▶ _PROBLEM TO SOLVE_:
In the data below, find the line that contains "theorem mk_isNeg_natAbs (a" and the line that contains "rw [tquot, mk_xor]". Copy both, plus every line between them, exactly.

□ □ □ □ □ □ □

-- ==== Sys2Proof/Laws/Step.lean ====
section
/-! SUPPORT. What a step can do, said once: the four ways in which a step has a next state, and the two in which it has
none. -/

namespace Sys2Proof.Machine

@[simp] theorem State.fetched_resume (s : State) : s.resume.fetched = s.fetched := rfl

/-- Every step that has a next state starts in Running or AwaitingInput and is one of: a fetch that faults, a word that does
not decode, the execution of the word's instruction. -/
theorem step_next_cases {s t : State} (h : step s = .next t) :
    s.Active ∧
      ((s.fetched = none ∧ t = s.resume.fetchFault) ∨
        (∃ w e, s.fetched = some w ∧ decodeWord w = .error e ∧ t = s.resume.advance.decodeFault w) ∨
        (∃ w i, s.fetched = some w ∧ decodeWord w = .ok i ∧ exec i s.resume.advance = .next t)) := by
  have hrun : ∀ u : State, u.fetched = s.fetched →
      (match u.fetched with
        | none => Host.Outcome.next s.resume.fetchFault
        | some w =>
          match decodeWord w with
          | .error _ => Host.Outcome.next (s.resume.advance.decodeFault w)
          | .ok i => exec i s.resume.advance) = Host.Outcome.next t →
      (s.fetched = none ∧ t = s.resume.fetchFault) ∨
        (∃ w e, s.fetched = some w ∧ decodeWord w = .error e ∧ t = s.resume.advance.decodeFault w) ∨
        (∃ w i, s.fetched = some w ∧ decodeWord w = .ok i ∧ exec i s.resume.advance = .next t) := by
    intro u hu hstep
    rw [hu] at hstep
    cases hf : s.fetched with
    | none =>
      rw [hf] at hstep
      exact Or.inl ⟨rfl, (Host.Outcome.next.inj hstep).symm⟩
    | some w =>
      rw [hf] at hstep
      cases hd : decodeWord w with
      | error e =>
        simp only [hd] at hstep
        exact Or.inr (Or.inl ⟨w, e, rfl, hd, (Host.Outcome.next.inj hstep).symm⟩)
      | ok i =>
        simp only [hd] at hstep
        exact Or.inr (Or.inr ⟨w, i, rfl, hd, hstep⟩)
  cases hr : s.runState with
  | running =>
    simp only [step, hr] at h
    exact ⟨Or.inl hr, hrun s.resume rfl h⟩
  | awaitingInput =>
    simp only [step, hr] at h
    exact ⟨Or.inr hr, hrun s.resume rfl h⟩
  | halted => simp only [step, hr, stepInHalted, reduceCtorEq] at h
  | faulted => simp only [step, hr, stepInFaulted, reduceCtorEq] at h

theorem State.nextInstr_of_ok {s : State} {w : Word} {i : Instr} (hf : s.fetched = some w) (hd : decodeWord w = .ok i) :
    s.nextInstr = some i := by
  simp only [State.nextInstr, hf, hd]

theorem State.nextInstr_of_error {s : State} {w : Word} {e : Reject} (hf : s.fetched = some w)
    (hd : decodeWord w = .error e) : s.nextInstr = none := by
  simp only [State.nextInstr, hf, hd]

theorem State.nextInstr_of_none {s : State} (hf : s.fetched = none) : s.nextInstr = none := by
  simp only [State.nextInstr, hf]

/-- An instruction to execute is what the fetched word decodes to. -/
theorem State.nextInstr_eq_some {s : State} {i : Instr} :
    s.nextInstr = some i ↔ ∃ w, s.fetched = some w ∧ decodeWord w = .ok i := by
  constructor
  · intro h
    cases hf : s.fetched with
    | none => simp [State.nextInstr_of_none hf] at h
    | some w =>
      cases hd : decodeWord w with
      | error e => simp [State.nextInstr_of_error hf hd] at h
      | ok j =>
        rw [State.nextInstr_of_ok hf hd, Option.some.injEq] at h
        exact ⟨w, rfl, h ▸ hd⟩
  · rintro ⟨w, hf, hd⟩
    exact State.nextInstr_of_ok hf hd

/-- The footprint of nothing: every state keeps itself. -/
theorem Keeps.refl (f : Footprint) (s : State) : Keeps f s s where
  cfg := rfl
  regs := fun _ _ => rfl
  index := fun _ => rfl
  pc := fun _ => rfl
  stack := fun _ => ⟨rfl, rfl⟩
  delay := fun _ => rfl
  sound := fun _ => rfl
  run := fun _ => rfl
  fault := fun _ => rfl
  display := fun _ => rfl
  env := fun _ => rfl
  memory := fun _ _ => rfl

/-- Fault entry changes the run state and the record alone (R185). -/
theorem keeps_enterFault (s : State) (k : FaultKind) (a : Word) (w : Option Word) :
    Keeps faultFootprint s (s.enterFault k a w) where
  cfg := rfl
  regs := fun _ _ => rfl
  index := fun _ => rfl
  pc := fun _ => rfl
  stack := fun _ => ⟨rfl, rfl⟩
  delay := fun _ => rfl
  sound := fun _ => rfl
  run := fun h => absurd (by simp [faultFootprint]) h
  fault := fun h => absurd (by simp [faultFootprint]) h
  display := fun _ => rfl
  env := fun _ => rfl
  memory := fun _ _ => rfl

/-- A raised fault has the state that FaultsWith describes. -/
theorem raiseFault_faultsWith (kind : FaultKind) (i : Instr) (s : State) :
    ∃ t, raiseFault kind i s = .next t ∧ FaultsWith kind i s t :=
  ⟨_, rfl, rfl, rfl, keeps_enterFault s kind s.insnAddr (some (encode i))⟩

end Sys2Proof.Machine
end

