-- ==== Sys2Proof/Tests/Slice0.lean ====
section
/-! SUPPORT. Small tests. Every expected value comes from the spec: the words from the patterns of R75, the results from the
vectors of 95_test_vectors.md, whose identifiers the comments name. Then one witness for the hypotheses of every statement,
clause by clause. -/

namespace Sys2Proof.Tests

open Sys2Proof.Machine

/-! ## Helpers -/

/-- The reset machine with a word where it fetches next. -/
def ready (w : Nat) : State := State.reset.withFetchWord 16 w

/-- Set several registers. -/
def withRegs (s : State) (rs : List (RegIdx × Byte)) : State := rs.foldl (fun u rb => u.setReg rb.1 rb.2) s

/-- Place bytes in memory. -/
def withBytes (s : State) (base : Nat) (bs : List Byte) : State := s.setMem (Memory.writeBytes s.cfg s.mem base bs)

/-- The bytes that stand in memory. -/
def bytesAt (s : State) (base len : Nat) : List (Option Byte) := (List.range len).map fun k => s.memRead (base + k)

/-- The step has a next state, and it meets the condition. -/
def after (s : State) (ok : State → Bool) : Bool :=
  match step s with
  | .next t => ok t
  | .fault _ => false
  | .refused _ => false

/-- The same machine under the other subtraction policy. -/
def wrapping (s : State) : State := { s with cfg := { s.cfg with subPolicy := .wrap } }

/-- The stack pointer set, every slot as it is. -/
def withSp (s : State) (sp : Fin 17) : State := s.setStack s.stack sp

/-- The answers of the environment. -/
def withAnswers (s : State) (rs : List Byte) (ds : List Bool) (ps : List (Option Key)) : State := s.supply rs ds ps

/-- The Faulted machine that part 2.6 of the vectors asks for: record and `pc`, and registers, `I`, memory, stack, display
and environment as before. -/
def faultsAs (s : State) (kind : FaultKind) (faultPc : Word) (word : Option Word) (pc : Word) : Bool :=
  after s fun t => t = { s with runState := .faulted, fault := some ⟨kind, faultPc, word⟩, pc := pc }

/-! ## Well-formedness: each check refuses an ill-formed term -/

theorem test_default_config_wf : Config.default.wf := by decide

/-- R5: `FONT_BASE + 80 <= 0x200`, at its boundary. -/
theorem test_wf_fontFits :
    Config.fontFits { Config.default with fontBase := 0x1B0 } ∧
      ¬ Config.fontFits { Config.default with fontBase := 0x1B1 } := by decide

/-- R5: `DISPLAY_W >= 8`. -/
theorem test_wf_wideEnough :
    Config.wideEnough { Config.default with displayW := 8 } ∧
      ¬ Config.wideEnough { Config.default with displayW := 7 } := by decide

/-- R5: `DISPLAY_H >= 15`. -/
theorem test_wf_tallEnough :
    Config.tallEnough { Config.default with displayH := 15 } ∧
      ¬ Config.tallEnough { Config.default with displayH := 14 } := by decide

/-- R5: `MAX_PROGRAM = MEM_SIZE - ENTRY` is meant as written. -/
theorem test_wf_entryInMemory :
    Config.entryInMemory { Config.default with entry := 0x1000 } ∧
      ¬ Config.entryInMemory { Config.default with entry := 0x1001 } := by decide

/-- R211: 3584 bytes fit and 3585 do not. -/
theorem test_wf_imageFits :
    imageFits Config.default (List.replicate 3584 0) ∧ ¬ imageFits Config.default (List.replicate 3585 0) := by
  simp only [imageFits, List.length_replicate]
  decide
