-- ==== Sys2Proof/Machine/Assembler.lean ====
section
/-! DEFINITION. The assembler syntax of 30_encoding.md R104 and the pseudo-instructions of R105. No step uses it. -/

namespace Sys2Proof.Machine

/-- The mnemonics of 30_encoding.md R104 and R105. -/
inductive AsmName where
  | zero | mov | ldb | stb | ldw | ldh | sth | cmpm | eq | isz | isodd | isneg | add | sub | mul | div | modmul | modred
  | modinv | blen | getbit | getbits | shr | inc | neg | split
  /-- pseudo-instructions (R105) -/
  | clr | cmp | dbl | sqr | modsqr
  deriving DecidableEq, Repr

/-- Every mnemonic with its spelling (R104, R105). -/
def asmNames : List (List Char × AsmName) :=
  [(['Z', 'E', 'R', 'O'], .zero), (['M', 'O', 'V'], .mov), (['L', 'D', 'B'], .ldb), (['S', 'T', 'B'], .stb),
   (['L', 'D', 'W'], .ldw), (['L', 'D', 'H'], .ldh), (['S', 'T', 'H'], .sth), (['C', 'M', 'P', 'M'], .cmpm),
   (['E', 'Q'], .eq), (['I', 'S', 'Z'], .isz), (['I', 'S', 'O', 'D', 'D'], .isodd), (['I', 'S', 'N', 'E', 'G'], .isneg),
   (['A', 'D', 'D'], .add), (['S', 'U', 'B'], .sub), (['M', 'U', 'L'], .mul), (['D', 'I', 'V'], .div),
   (['M', 'O', 'D', 'M', 'U', 'L'], .modmul), (['M', 'O', 'D', 'R', 'E', 'D'], .modred),
   (['M', 'O', 'D', 'I', 'N', 'V'], .modinv), (['B', 'L', 'E', 'N'], .blen), (['G', 'E', 'T', 'B', 'I', 'T'], .getbit),
   (['G', 'E', 'T', 'B', 'I', 'T', 'S'], .getbits), (['S', 'H', 'R'], .shr), (['I', 'N', 'C'], .inc), (['N', 'E', 'G'], .neg),
   (['S', 'P', 'L', 'I', 'T'], .split), (['C', 'L', 'R'], .clr), (['C', 'M', 'P'], .cmp), (['D', 'B', 'L'], .dbl),
   (['S', 'Q', 'R'], .sqr), (['M', 'O', 'D', 'S', 'Q', 'R'], .modsqr)]

/-- An operand: a number register or an immediate (R104). -/
inductive AsmOperand where
  | reg (r : Reg)
  | imm (n : Nat)
  deriving DecidableEq, Repr

/-- The instruction a mnemonic with its operands stands for, in the operand order of R104; a pseudo-instruction is its expansion
(R105). -/
def asmInstr : AsmName → List AsmOperand → Option Instr
  | .zero, [.reg d] => some (.zero d)
  | .mov, [.reg d, .reg a] => some (.mov d a)
  | .ldb, [.reg d, .imm addr, .imm len] => some (.ldb d addr len)
  | .stb, [.reg a, .imm addr, .imm len] => some (.stb a addr len)
  | .ldw, [.reg d, .imm addr] => some (.ldw d addr)
  | .ldh, [.reg d, .imm addr, .imm len] => some (.ldh d addr len)
  | .sth, [.reg a, .imm addr, .imm len] => some (.sth a addr len)
  | .cmpm, [.reg a, .reg b] => some (.cmpm a b)
  | .eq, [.reg a, .reg b] => some (.eq a b)
  | .isz, [.reg a] => some (.isz a)
  | .isodd, [.reg a] => some (.isodd a)
  | .isneg, [.reg a] => some (.isneg a)
  | .add, [.reg d, .reg a, .reg b] => some (.add d a b)
  | .sub, [.reg d, .reg a, .reg b] => some (.sub d a b)
  | .mul, [.reg d, .reg a, .reg b] => some (.mul d a b)
  | .div, [.reg d, .reg a, .reg b] => some (.div d a b)
  | .modmul, [.reg d, .reg a, .reg b, .reg c] => some (.modmul d a b c)
  | .modred, [.reg d, .reg c] => some (.modred d c)
  | .modinv, [.reg d, .reg a, .reg c] => some (.modinv d a c)
  | .blen, [.reg a] => some (.blen a)
  | .getbit, [.reg a, .imm pos] => some (.getbit a pos)
  | .getbits, [.reg a, .imm off, .imm cnt] => some (.getbits a off cnt)
  | .shr, [.reg d, .imm sh] => some (.shr d sh)
  | .inc, [.reg d] => some (.inc d)
  | .neg, [.reg d] => some (.neg d)
  | .split, [.reg d, .reg b, .reg a, .imm pos] => some (.split d b a pos)
  | .clr, [.reg d] => some (.zero d)
  | .cmp, [.reg a, .reg b] => some (.cmpm a b)
  | .dbl, [.reg d, .reg a] => some (.add d a a)
  | .sqr, [.reg d, .reg a] => some (.mul d a a)
  | .modsqr, [.reg d, .reg a, .reg c] => some (.modmul d a a c)
  | _, _ => none

/-- "An assembler rejects an immediate that does not fit its field" (R104). -/
def assemble (n : AsmName) (ops : List AsmOperand) : Option Instr := (asmInstr n ops).filter Instr.WellFormed

/-- The mnemonic and operands of an instruction (R104). -/
def disassemble : Instr → AsmName × List AsmOperand
  | .zero d => (.zero, [.reg d])
  | .mov d a => (.mov, [.reg d, .reg a])
  | .ldb d addr len => (.ldb, [.reg d, .imm addr, .imm len])
  | .stb a addr len => (.stb, [.reg a, .imm addr, .imm len])
  | .ldw d addr => (.ldw, [.reg d, .imm addr])
  | .ldh d addr len => (.ldh, [.reg d, .imm addr, .imm len])
  | .sth a addr len => (.sth, [.reg a, .imm addr, .imm len])
  | .cmpm a b => (.cmpm, [.reg a, .reg b])
  | .eq a b => (.eq, [.reg a, .reg b])
  | .isz a => (.isz, [.reg a])
  | .isodd a => (.isodd, [.reg a])
  | .isneg a => (.isneg, [.reg a])
  | .add d a b => (.add, [.reg d, .reg a, .reg b])
  | .sub d a b => (.sub, [.reg d, .reg a, .reg b])
  | .mul d a b => (.mul, [.reg d, .reg a, .reg b])
  | .div d a b => (.div, [.reg d, .reg a, .reg b])
  | .modmul d a b c => (.modmul, [.reg d, .reg a, .reg b, .reg c])
  | .modred d c => (.modred, [.reg d, .reg c])
  | .modinv d a c => (.modinv, [.reg d, .reg a, .reg c])
  | .blen a => (.blen, [.reg a])
  | .getbit a pos => (.getbit, [.reg a, .imm pos])
  | .getbits a off cnt => (.getbits, [.reg a, .imm off, .imm cnt])
  | .shr d sh => (.shr, [.reg d, .imm sh])
  | .inc d => (.inc, [.reg d])
  | .neg d => (.neg, [.reg d])
  | .split d b a pos => (.split, [.reg d, .reg b, .reg a, .imm pos])

/-! ## Text -/

/-- A digit's value in base 10 or 16, either case of a letter. -/
def digitValue (base : Nat) (ch : Char) : Option Nat :=
  let n := ch.toNat
  let d :=
    if 0x30 ≤ n ∧ n ≤ 0x39 then some (n - 0x30)
    else if 0x41 ≤ n ∧ n ≤ 0x46 then some (n - 0x37)
    else if 0x61 ≤ n ∧ n ≤ 0x66 then some (n - 0x57)
    else none
  d.filter (· < base)

/-- A number of one digit or more. DESIGN CHOICE (log entry 10): leading zeros are accepted, so `N01` names `N1` and `007` is 7;
30_encoding.md R104 says nothing of them. Safe for every claim about the machine. -/
def parseNumber (base : Nat) : List Char → Option Nat
  | [] => none
  | ch :: rest => (ch :: rest).foldl (fun acc x => do return (← acc) * base + (← digitValue base x)) (some 0)

/-- A register `N0` to `N15`, either case of the letter, or an immediate, decimal or `0x` hexadecimal (R104). DESIGN CHOICE (log
entry 10): either case of a hexadecimal digit, `0X` refused. -/
def parseOperand : List Char → Option AsmOperand
  | 'N' :: rest => (parseNumber 10 rest).bind fun n => if h : n < 16 then some (.reg ⟨n, h⟩) else none
  | 'n' :: rest => (parseNumber 10 rest).bind fun n => if h : n < 16 then some (.reg ⟨n, h⟩) else none
  | '0' :: 'x' :: rest => (parseNumber 16 rest).map .imm
  | cs => (parseNumber 10 cs).map .imm

/-- The pieces of a text between the separators `sep`. -/
def pieces (sep : Char) : List Char → List (List Char)
  | [] => [[]]
  | ch :: rest =>
    if ch = sep then [] :: pieces sep rest
    else
      match pieces sep rest with
      | [] => [[ch]]
      | p :: ps => (ch :: p) :: ps

/-- Parse each piece of an operand list between commas (R104). DESIGN CHOICE (log entry 10): every space in a piece is left out, around
an operand and inside it, so `N 1` reads as `N1` and `1 6` as 16; R104 says nothing of blanks. Safe for every claim about the
machine. -/
def parseOperands (cs : List Char) : Option (List AsmOperand) :=
  (pieces ',' cs).mapM fun p => parseOperand (p.filter (· ≠ ' '))

/-- One command per line: `MNEMONIC operand, operand, ...` (R104). DESIGN CHOICE (log entry 10): spaces before the mnemonic are left
out, mnemonics are read in capitals only, and a line with anything else on it (a tab, a comment) is no command. -/
def parseLine (line : List Char) : Option Instr :=
  let cs := line.dropWhile (· = ' ')
  match asmNames.find? (fun e => e.1 = cs.takeWhile (· ≠ ' ')) with
  | some e => (parseOperands (cs.dropWhile (· ≠ ' '))).bind (assemble e.2)
  | none => none

end Sys2Proof.Machine
end

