/-- Limbs compared from the top compare the numbers they form. -/
theorem compareLimbs_eq (c : Config) (a b n : Nat) :
    compareLimbs c a b n =
      if a % 2 ^ (c.width * n) < b % 2 ^ (c.width * n) then -1
      else if b % 2 ^ (c.width * n) < a % 2 ^ (c.width * n) then 1 else 0 := by
  induction n with
  | zero => simp [compareLimbs, Nat.mod_one]
  | succ n ih =>
    have key : ∀ x y : Nat, limbOf c x n < limbOf c y n →
        x % 2 ^ (c.width * (n + 1)) < y % 2 ^ (c.width * (n + 1)) := by
      intro x y h
      have hx : x % 2 ^ (c.width * n) < 2 ^ (c.width * n) := Nat.mod_lt _ (by positivity)
      have := Nat.mul_le_mul_left (2 ^ (c.width * n)) h
      rw [mod_succ_limb, mod_succ_limb, Nat.mul_add_one] at *
      omega
    simp only [compareLimbs]
    split
    · rename_i h; rw [if_pos (key _ _ h)]
    · split
      · rename_i h; rw [if_neg (not_lt.mpr (key _ _ h).le), if_pos (key _ _ h)]
      · rw [ih]
        have : limbOf c a n = limbOf c b n := by omega
        simp only [mod_succ_limb, this, Nat.add_lt_add_iff_left]

/-- The comparator orders magnitudes numerically (42_compare.md R151). -/
theorem compareMagnitude_eq (c : Config) (a b : Nat) :
    compareMagnitude c a b = if a < b then -1 else if b < a then 1 else 0 := by
  unfold compareMagnitude
  split
  · rename_i h; rw [if_pos (lt_of_limbs_lt c h)]
  · split
    · rename_i h; rw [if_neg (not_lt.mpr (lt_of_limbs_lt c h).le), if_pos (lt_of_limbs_lt c h)]
    · have hb := lt_two_pow_limbs c b
      rw [show limbs c b = limbs c a by omega] at hb
      rw [compareLimbs_eq, Nat.mod_eq_of_lt (lt_two_pow_limbs c a), Nat.mod_eq_of_lt hb]

/-! ## Signed values (00_scope.md R20, R21) -/

theorem mk_eq (s : Bool) (m : Nat) : mk s m = if s then -(m : Int) else m := by
  unfold mk; split <;> simp_all

@[simp] theorem natAbs_mk (s : Bool) (m : Nat) : (mk s m).natAbs = m := by rw [mk_eq]; split <;> simp

/-- A value is its sign and magnitude. -/
theorem mk_isNeg_natAbs (a : Int) : mk (isNeg a) a.natAbs = a := by
  rw [mk_eq]; simp only [isNeg, decide_eq_true_eq]; split <;> omega

theorem mk_not_isNeg_natAbs (a : Int) : mk (!isNeg a) a.natAbs = -a := by
  rw [mk_eq]; simp only [isNeg, Bool.not_eq_true', decide_eq_false_iff_not]; split <;> omega

theorem mk_xor (a b : Int) (m : Nat) : mk (isNeg a ^^ isNeg b) m = if (a < 0 ↔ b < 0) then (m : Int) else -m := by
  rw [mk_eq]; simp only [isNeg]; by_cases ha : a < 0 <;> by_cases hb : b < 0 <;> simp [ha, hb]

/-- The truncating quotient is round-toward-zero division. -/
theorem tquot_eq (a b : Int) : tquot a b = a.tdiv b := by
  rw [tquot, mk_xor]
  rcases a with a | a <;> rcases b with b | b <;> (simp [Int.tdiv, Int.negSucc_lt_zero]; try omega)

/-- The truncating remainder has the dividend's sign. -/
theorem trem_eq (a b : Int) : trem a b = a.tmod b := by
  rw [trem, mk_eq]
  rcases a with a | a <;> rcases b with b | b <;> simp [Int.tmod, isNeg]

theorem emod_eq (r : Int) {m : Int} (hm : 0 < m) : emod r m = r % m := by
  rw [emod, Int.fdiv_eq_ediv_of_nonneg _ hm.le, Int.emod_def]

/-- A shifted magnitude with the sign kept is truncating division by a power of two. -/
theorem mk_shiftRight (a : Int) (n : Nat) : mk (isNeg a) (a.natAbs >>> n) = a.tdiv (2 ^ n) := by
  have h := tquot_eq a (2 ^ n)
  have hp : (0 : Int) < 2 ^ n := by positivity
  rw [tquot, show isNeg (2 ^ n) = false by simp [isNeg, hp.le], Bool.xor_false, Int.natAbs_pow] at h
  rw [Nat.shiftRight_eq_div_pow]
  exact h

/-- A masked magnitude with the sign kept is the truncating remainder by a power of two. -/
theorem mk_mod_two_pow (a : Int) (n : Nat) : mk (isNeg a) (a.natAbs % 2 ^ n) = a.tmod (2 ^ n) := by
  have h := trem_eq a (2 ^ n)
  rw [trem, Int.natAbs_pow] at h
  exact h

□ □ □ □ □ □ □

▶ _RESULT_:
theorem mk_isNeg_natAbs (a : Int) : mk (isNeg a) a.natAbs = a := by
  rw [mk_eq]; simp only [isNeg, decide_eq_true_eq]; split <;> omega

theorem mk_not_isNeg_natAbs (a : Int) : mk (!isNeg a) a.natAbs = -a := by
  rw [mk_eq]; simp only [isNeg, Bool.not_eq_true', decide_eq_false_iff_not]; split <;> omega

theorem mk_xor (a b : Int) (m : Nat) : mk (isNeg a ^^ isNeg b) m = if (a < 0 ↔ b < 0) then (m : Int) else -m := by
  rw [mk_eq]; simp only [isNeg]; by_cases ha : a < 0 <;> by_cases hb : b < 0 <;> simp [ha, hb]

/-- The truncating quotient is round-toward-zero division. -/
theorem tquot_eq (a b : Int) : tquot a b = a.tdiv b := by
  rw [tquot, mk_xor]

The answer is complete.